Stored items:

/-- R41, R251, R610, R614 to R616: CHECKING, LOADING, the MARK cells and the commit point. -/
def Obligations.TransactionPhasesComplete : Prop :=
  (∀ s : State, s.txnState = 2 → s.oldLive = 0 → s.checkAll 0 s.txn.entries = none →
    Completes .txnCheck s (fun t => t.txnState = 3 ∧ s.OnlyRegs t [R.MGT_TXN_STATUS] ∧ t = { s with regs := t.regs })) ∧
  (∀ (s : State) (i c : Nat) (e : TxnEnt), s.txnState = 2 → s.oldLive = 0 → s.checkAll 0 s.txn.entries = some (i, c, e) →
    s.mlk.taking = none → i < 4096 →
    Completes .txnCheck s (fun t =>
      t.txnState = 0 ∧ t.fd R.MGT_TXN_STATUS F.MGT_TXN_STATUS_RESULT = 2 ∧ t.txn.entries = [] ∧ t.mem = s.mem
        ∧ t.fd R.MGT_TXN_STATUS F.MGT_TXN_STATUS_FAIL_INDEX = i
        ∧ UnitRecords s t (mkErr 14 0 0x7102 0 3 e.off 0 0 (i + c * 2 ^ 16) s.txnNum.toNat))) ∧
  (∀ (s u : State), s.txnState = 3 → s.prsBusy = false → s.fteBusy = false →
    ({ s with txn := { s.txn with viewNew := some s.newEpoch } } : State).loadAll none 0 s.txn.entries = (u, none) →
    u.verifyBad = none → u.txn.load = false →
    Completes (.txnLoadingDone none) s (fun t =>
      t.txnState = 5 ∧ t.txn = { u.txn with inject := [0, 1, 2, 3] } ∧ t.mem = u.mem)) ∧
  (∀ (s : State) (k : Nat) (e : TxnEnt), s.txnState = 3 → s.prsBusy = false → s.fteBusy = false → s.txn.entries = [e] → k = 0 →
    Completes (.txnLoadingDone (some k)) s (fun t =>
      t.txnState = 7 ∧ t.txn.inject = [0, 1, 2, 3] ∧ t.txn.ender = 2 ∧ t.fd R.MGT_TXN_STATUS F.MGT_TXN_STATUS_FAIL_INDEX = 0
        ∧ t.mem = s.mem)) ∧
  (∀ (s s1 s2 : State) (pl id : Nat), pl ∈ s.txn.inject →
    s1 = { s with txn := { s.txn with inject := s.txn.inject.filter (fun p => p != pl) } } →
    s1.allocSlot 4 s.markTok = some (s2, id) →
    Completes (.markInject pl) s (fun t =>
      t.txn = s1.txn ∧ (∃ c, (t.pipe pl).cells = (s2.pipe pl).cells ++ [c] ∧ c.tok = (s2.slot id).tok) ∧ t.mem = s.mem)) ∧
  (∀ (s : State) (pl : Nat) (f : Flight) (rest : List Flight), (s.pipe pl).toOds = f :: rest → pl < 4 →
    (f.tok.ctype = 1 ∨ f.tok.ctype = 2) → (s.copiesOf f).length < 3 →
    Completes (.markArrive pl) s (fun t =>
      (t.pipe pl).toOds = rest ∧ t.ods.marks = s.ods.marks ++ [f] ∧ t.txn = s.txn ∧ t.regs = s.regs ∧ t.mem = s.mem
        ∧ (f.tok.ctype = 1 → t.ods.liveNew = some f.tok.epoch))) ∧
  (∀ (s : State) (pl : Nat) (f : Flight) (rest : List Flight), (s.pipe pl).toOds = f :: rest → pl < 4 →
    f.tok.ctype = 1 → (s.copiesOf f).length = 3 → s.txnState = 5 → s.txn.pend = [] →
    Completes (.markArrive pl) s (fun t =>
      t.txnState = 6 ∧ t.epoch = f.tok.epoch ∧ t.fd R.ODS_STATUS F.ODS_STATUS_EPOCH = f.tok.epoch.toNat ∧ t.ods.liveNew = none)) ∧
  (∀ s : State, s.txnState = 6 → s.oldLive = 0 → s.mlk.taking = none →
    Completes .epochDrained s (fun t =>
      t.txnState = 0 ∧ t.fd R.MGT_TXN_STATUS F.MGT_TXN_STATUS_RESULT = 1 ∧ t.txn.lastNum = some s.txnNum
        ∧ t.txn.oldRegs = [] ∧ t.txn.oldMem = [] ∧ t.txn.viewNew = none ∧ t.txn.entries = []
        ∧ t.liveAt (R.MGT_MTX_CNT 1) = s.liveAt (R.MGT_MTX_CNT 1) + 1 ∧ t.mem = s.mem))

/-- A good frame of a type arrives on side `i` (R573 to R575): the side carries frames, the header is one a receiver takes, LEN is
the payload's length, and a replayed frame is the next one expected. `fr` is the frame, `u` the device once the header's ACK and
CREDIT have acted and RX SEQ stands. -/
def MlkGets (s : State) (typ i h0 h1 : Nat) (payload : List Byte) (fr : MlkFrame) (u : State) : Prop :=
  s.sideOn i = true ∧ h0 % 16 = typ ∧ headerOk h0 h1 = true ∧ bitsOf h0 40 14 = payload.length ∧ fr = mlkParse h0 h1 payload
    ∧ (replayed typ = true → fr.seq = ((s.mside i).rxSeq + 1) % 4096)
    ∧ ∃ v, v = (s.mlkCnt 1).mlkAck i (bitsOf h0 28 12) (bitsOf h0 54 10)
      ∧ u = if replayed typ then v.setMside i { (v.mside i) with rxSeq := fr.seq } else v

/-- A control frame is for this member (R579): not its own, HOPS not 0, broadcast or addressed to it; `w` is the device once the
frame is forwarded where it goes on. -/
def MlkHears (u : State) (i : Nat) (fr : MlkFrame) (w : State) : Prop :=
  ¬ (fr.srcV = true ∧ u.hasChip = true ∧ fr.src = u.chip) ∧ fr.hops ≠ 0 ∧
    ((fr.bcast = true ∧ w = u.mlkForward i fr) ∨ (fr.bcast = false ∧ u.hasChip = true ∧ fr.dst = u.chip ∧ w = u))

/-- R576 to R579, R580, R581, R583 to R585, R588, R591: the frames that arrive over the Molma link. -/
def Obligations.MolmaFramesComplete : Prop :=
  (∀ (s u : State) (i h0 h1 : Nat) (pl : List Byte) (fr : MlkFrame), MlkGets s 1 i h0 h1 pl fr u → u.sideState i = 3 →
    u.rxCredits i + mlkCredits pl.length ≤ 512 →
    Completes (.dataFrameReceive i h0 h1 pl) s (fun t =>
      (t.port 144).rxq = (u.port 144).rxq ++ [{ bytes := pl, its := u.time.ptp, side := i }]
        ∧ (t.mside i).owed = (u.mside i).owed + mlkCredits pl.length
        ∧ t.liveAt (R.MLK_CNT 3) = u.liveAt (R.MLK_CNT 3) + BitVec.ofNat 64 pl.length ∧ t.regs = u.regs ∧ t.mem = s.mem)) ∧
  (∀ (s u w : State) (i h0 h1 : Nat) (pl : List Byte) (fr : MlkFrame), MlkGets s 2 i h0 h1 pl fr u → s.fte.mlkRx = [] →
    MlkHears u i fr w →
    Completes (.learnFrameReceive i h0 h1 pl) s (fun t =>
      t.fte = { s.fte with mlkRx := learnMsgs pl } ∧ t.mlk = w.mlk
        ∧ t.liveAt (R.MLK_CNT 9) = s.liveAt (R.MLK_CNT 9) + BitVec.ofNat 64 (pl.length / 16) ∧ t.mem = s.mem)) ∧
  (∀ (s u : State) (i h0 h1 : Nat) (pl : List Byte) (fr : MlkFrame), MlkGets s 3 i h0 h1 pl fr u → u.sideState i = 3 →
    Completes (.buoyReceive i h0 h1 pl) s (fun t =>
      (t.mside i).peer = buoyOf pl ∧ (t.mside i).hello = true ∧ (t.mside i).lastBuoy = s.time.clock
        ∧ t.rd64 (R.MLK_PEER i 0) = (buoyOf pl).serial)) ∧
  (∀ (s u : State) (i h0 h1 : Nat) (pl : List Byte) (fr : MlkFrame), MlkGets s 4 i h0 h1 pl fr u → i < 2 →
    Completes (.helloReceive i h0 h1 pl) s (fun t =>
      t.sideState i = 3 ∧ (t.mside i).peer = buoyOf pl ∧ (t.mside i).hello = true ∧ t.mlkState = 3 ∧ t.mlk.electing = true)) ∧
  (∀ (s u : State) (i h0 h1 : Nat) (pl : List Byte) (fr : MlkFrame), MlkGets s 5 i h0 h1 pl fr u → u.mlkSides = [0, 1] →
    ((memberList pl).head?.map (·.serial)).getD 0 = u.serial →
    Completes (.electReceive i h0 h1 pl) s (fun t =>
      t.flag R.MLK_STATUS F.MLK_STATUS_RING = true ∧ t.mlk = u.mlk)) ∧
  (∀ (s u w : State) (i h0 h1 : Nat) (pl : List Byte) (fr : MlkFrame), MlkGets s 5 i h0 h1 pl fr u →
    ((memberList pl).head?.map (·.serial)).getD 0 ≠ u.serial → MlkHears u i fr w → w.mlk.electing = true →
    Completes (.electReceive i h0 h1 pl) s (fun t =>
      t.mlk.members = (w.mergeAll (memberList pl)).1 ∧ t.mlk.electing = true
        ∧ ((w.mergeAll (memberList pl)).2 = true → t.mlk.grewAt = s.time.clock) ∧ t.mem = s.mem)) ∧
  (∀ (s u w : State) (i h0 h1 : Nat) (pl : List Byte) (fr : MlkFrame) (num : W32) (e : Nat), MlkGets s 6 i h0 h1 pl fr u →
    MlkHears u i fr w → numAnd pl = (num, e) → w.mlk.voted = none → BitVec.ofNat 8 e = w.odsEpoch + 1 → w.txnState = 4 →
    w.txnNum = num → w.mlkState ≠ 4 →
    Completes (.prepareReceive i h0 h1 pl) s (fun t =>
      t.mlk.voted = some (num, s.time.clock) ∧ t.mlk.doubt = false ∧ t.mlk.asked = none ∧ t.txn = s.txn
        ∧ t.liveAt (R.MLK_CNT 11) = s.liveAt (R.MLK_CNT 11) + 1)) ∧
  (∀ (s u w : State) (i h0 h1 : Nat) (pl : List Byte) (fr : MlkFrame) (num : W32) (e : BitVec 8) (dl : Nat),
    MlkGets s 7 i h0 h1 pl fr u → MlkHears u i fr w → w.mlk.prepared = some (num, e, dl) → (numAnd pl).1 = num →
    (numAnd pl).2 = 1 →
    Completes (.voteReceive i h0 h1 pl) s (fun t =>
      ((∀ c ∈ w.otherChips, c = fr.src ∨ c ∈ w.mlk.ready) → t.mlk.decided = some (num, e, true) ∧ t.mlk.prepared = none
        ∧ t.mlk.instant = some (s.time.ptp.toNat + w.settled.fd R.MLK_TIMING F.MLK_TIMING_LEAD * 25000)) ∧
      ((∃ c ∈ w.otherChips, c ≠ fr.src ∧ c ∉ w.mlk.ready) → t.mlk.ready = fr.src :: w.mlk.ready
        ∧ t.mlk.prepared = w.mlk.prepared ∧ t.mlk.decided = w.mlk.decided))) ∧
  (∀ (s u w : State) (i h0 h1 : Nat) (pl : List Byte) (fr : MlkFrame) (num : W32) (e : BitVec 8) (dl : Nat),
    MlkGets s 7 i h0 h1 pl fr u → MlkHears u i fr w → w.mlk.prepared = some (num, e, dl) → (numAnd pl).1 = num →
    (numAnd pl).2 ≠ 1 →
    Completes (.voteReceive i h0 h1 pl) s (fun t =>
      t.mlk.decided = some (num, e, false) ∧ t.mlk.prepared = none
        ∧ UnitRecords s t (mlkRec 0x8006 0 num.toNat (fr.src + leNat ((pl.drop 5).take 1) * 16)))) ∧
  (∀ (s u w : State) (i h0 h1 : Nat) (pl : List Byte) (fr : MlkFrame) (num : W32) (e at_ : Nat), MlkGets s 8 i h0 h1 pl fr u →
    MlkHears u i fr w → numAnd pl = (num, e) → w.txnState = 4 → w.txnNum = num → w.mlk.instant = none →
    at_ = leNat ((pl.drop 8).take 8) →
    Completes (.commitReceive i h0 h1 pl) s (fun t =>
      t.mlk.decided = some (num, BitVec.ofNat 8 e, true) ∧ t.mlk.instant = some at_
        ∧ t.txnState = (if at_ < s.time.ptp.toNat then 5 else 4))) ∧
  (∀ (s u w : State) (i h0 h1 : Nat) (pl : List Byte) (fr : MlkFrame) (num : W32), MlkGets s 9 i h0 h1 pl fr u →
    MlkHears u i fr w → (numAnd pl).1 = num → w.txnNum = num → (w.txnState = 3 ∨ w.txnState = 4) →
    Completes (.abortReceive i h0 h1 pl) s (fun t =>
      t.txnState = 7 ∧ t.txn = { s.txn with inject := [0, 1, 2, 3], ender := 0xA }
        ∧ t.mlk.decided = some (num, w.odsEpoch + 1, false))) ∧
  (∀ (s u w : State) (i h0 h1 : Nat) (pl : List Byte) (fr : MlkFrame), MlkGets s 10 i h0 h1 pl fr u → MlkHears u i fr w →
    w.partnerSide = some i → leNat (pl.take 1) = 6 → w.pairState = 2 →
    Completes (.pairFrameReceive i h0 h1 pl) s (fun t =>
      t.pairState = 3 ∧ t.fd R.MLK_PAIR_STATUS F.MLK_PAIR_STATUS_CAUSE = leNat ((pl.drop 1).take 1) % 16
        ∧ t.mlk.taking = some (leNat ((pl.drop 1).take 1) % 16) ∧ bitAt (t.rd R.MLK_INT).toNat 2 = true)) ∧
  (∀ (s u w : State) (i h0 h1 : Nat) (pl : List Byte) (fr : MlkFrame), MlkGets s 10 i h0 h1 pl fr u → MlkHears u i fr w →
    w.partnerSide = some i → leNat (pl.take 1) = 2 → w.pairState = 1 →
    Completes (.pairFrameReceive i h0 h1 pl) s (fun t =>
      t.pairState = 6 ∧ t.fd R.MLK_PAIR_STATUS F.MLK_PAIR_STATUS_CAUSE = 1 ∧ (∀ n, n < 144 → t.link n = 0))) ∧
  (∀ (s u : State) (i h0 h1 : Nat) (pl : List Byte) (fr : MlkFrame) (t1 t2 t3 now : Nat), MlkGets s 11 i h0 h1 pl fr u →
    u.sideState i = 3 → i < 2 → t1 = leNat (pl.take 8) → t2 = leNat ((pl.drop 8).take 8) → t3 = leNat ((pl.drop 16).take 8) →
    now = u.time.ptp.toNat → ¬ (t2 = 0 ∧ t3 = 0) → t1 = (u.mside i).t1.toNat →
    Completes (.timeFrameReceive i h0 h1 pl) s (fun t =>
      t.rd (R.MLK_TIME i 0) = BitVec.ofInt 32 ((((t2 : Int) - t1) - ((now : Int) - t3)) / 2)
        ∧ t.rd (R.MLK_TIME i 1) = BitVec.ofInt 32 ((((now : Int) - t1) - ((t3 : Int) - t2)) / 2)
        ∧ t.time = u.time ∧ t.mem = s.mem)) ∧
  (∀ (s : State) (side h0 h1 : Nat), s.sideOn side = true →
    (Completes (.frameBad side h0 h1 false) s (fun t =>
      t.liveAt (R.MLK_CNT 4) = s.liveAt (R.MLK_CNT 4) + 1 ∧ t = { s with live := t.live })) ∧
    (headerOk h0 h1 = false → Completes (.frameBad side h0 h1 true) s (fun t =>
      t.liveAt (R.MLK_CNT 1) = s.liveAt (R.MLK_CNT 1) + 1 ∧ s.Records t (mlkRec 0x800B 0 (h0 % 2 ^ 32)) ∧ t.regs = s.regs
        ∧ t.mlk = s.mlk ∧ t.mem = s.mem)))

### [YOUR INSTRUCTIONS]
Of the entries above, how many lines hold the word "fteBusy"? Give back only that number.

### [RESPONSE TO THE EXERCISE]
2